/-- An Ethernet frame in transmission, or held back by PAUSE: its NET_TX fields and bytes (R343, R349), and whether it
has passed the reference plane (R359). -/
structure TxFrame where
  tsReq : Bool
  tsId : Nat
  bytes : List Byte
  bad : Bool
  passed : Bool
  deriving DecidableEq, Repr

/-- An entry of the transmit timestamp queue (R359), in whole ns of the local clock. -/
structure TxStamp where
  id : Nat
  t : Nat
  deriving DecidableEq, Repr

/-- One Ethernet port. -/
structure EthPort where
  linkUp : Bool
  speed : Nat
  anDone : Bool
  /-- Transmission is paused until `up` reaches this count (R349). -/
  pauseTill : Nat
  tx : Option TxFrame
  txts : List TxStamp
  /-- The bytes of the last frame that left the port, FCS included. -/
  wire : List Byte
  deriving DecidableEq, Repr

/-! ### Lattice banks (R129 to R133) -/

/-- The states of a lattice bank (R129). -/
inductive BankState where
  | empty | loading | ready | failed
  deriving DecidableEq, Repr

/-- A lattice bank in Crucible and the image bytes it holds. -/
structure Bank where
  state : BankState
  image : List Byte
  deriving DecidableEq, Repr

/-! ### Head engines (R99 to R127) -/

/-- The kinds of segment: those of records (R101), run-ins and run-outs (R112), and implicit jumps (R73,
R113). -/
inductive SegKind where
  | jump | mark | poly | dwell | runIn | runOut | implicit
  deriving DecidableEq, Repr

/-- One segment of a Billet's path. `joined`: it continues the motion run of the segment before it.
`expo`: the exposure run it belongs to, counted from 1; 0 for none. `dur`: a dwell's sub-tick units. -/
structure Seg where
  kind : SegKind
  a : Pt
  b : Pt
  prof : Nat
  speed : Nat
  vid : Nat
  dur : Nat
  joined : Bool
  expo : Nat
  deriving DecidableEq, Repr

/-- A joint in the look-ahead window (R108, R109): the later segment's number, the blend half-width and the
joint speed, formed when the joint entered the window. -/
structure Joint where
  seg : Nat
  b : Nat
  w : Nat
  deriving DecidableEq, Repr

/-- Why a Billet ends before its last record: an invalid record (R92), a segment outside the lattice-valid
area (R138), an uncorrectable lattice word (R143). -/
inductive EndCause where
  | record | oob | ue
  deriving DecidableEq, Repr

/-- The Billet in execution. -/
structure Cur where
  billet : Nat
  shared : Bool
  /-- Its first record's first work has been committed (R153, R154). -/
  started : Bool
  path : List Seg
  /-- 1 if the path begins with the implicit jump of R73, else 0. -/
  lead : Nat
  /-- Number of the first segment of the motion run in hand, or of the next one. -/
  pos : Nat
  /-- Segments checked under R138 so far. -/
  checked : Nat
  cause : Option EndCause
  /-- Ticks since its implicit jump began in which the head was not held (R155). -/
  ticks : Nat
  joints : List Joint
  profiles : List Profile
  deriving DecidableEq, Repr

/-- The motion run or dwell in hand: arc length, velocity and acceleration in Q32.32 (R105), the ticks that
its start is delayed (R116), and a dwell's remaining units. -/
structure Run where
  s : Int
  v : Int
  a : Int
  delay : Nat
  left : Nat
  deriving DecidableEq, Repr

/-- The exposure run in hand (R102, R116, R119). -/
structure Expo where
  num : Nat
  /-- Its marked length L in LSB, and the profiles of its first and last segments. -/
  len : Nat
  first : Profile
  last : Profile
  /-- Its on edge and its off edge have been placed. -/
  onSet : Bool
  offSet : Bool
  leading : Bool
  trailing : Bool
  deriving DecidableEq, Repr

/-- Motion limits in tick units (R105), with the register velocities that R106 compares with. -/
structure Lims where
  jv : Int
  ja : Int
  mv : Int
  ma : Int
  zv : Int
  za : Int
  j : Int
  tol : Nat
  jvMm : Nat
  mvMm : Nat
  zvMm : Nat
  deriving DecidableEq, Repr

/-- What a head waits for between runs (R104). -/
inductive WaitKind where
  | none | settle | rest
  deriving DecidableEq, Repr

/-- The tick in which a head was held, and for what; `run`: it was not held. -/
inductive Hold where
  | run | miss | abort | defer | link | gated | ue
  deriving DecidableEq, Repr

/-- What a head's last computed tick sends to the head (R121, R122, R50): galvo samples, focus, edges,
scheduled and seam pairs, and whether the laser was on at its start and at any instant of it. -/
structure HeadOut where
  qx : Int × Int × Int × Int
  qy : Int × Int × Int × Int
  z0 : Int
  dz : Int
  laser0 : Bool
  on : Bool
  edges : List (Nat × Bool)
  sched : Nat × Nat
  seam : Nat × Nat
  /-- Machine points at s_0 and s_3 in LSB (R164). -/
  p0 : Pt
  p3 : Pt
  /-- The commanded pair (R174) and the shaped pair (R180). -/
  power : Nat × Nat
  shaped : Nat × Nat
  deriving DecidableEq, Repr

================

● **WHAT IS EXPECTED**: Bring together all lines from the listing that contain the word "units".

● **RESULT OF THIS EXERCISE**:
`expo`: the exposure run it belongs to, counted from 1; 0 for none. `dur`: a dwell's sub-tick units. -/
its start is delayed (R116), and a dwell's remaining units. -/
/-- Motion limits in tick units (R105), with the register velocities that R106 compares with. -/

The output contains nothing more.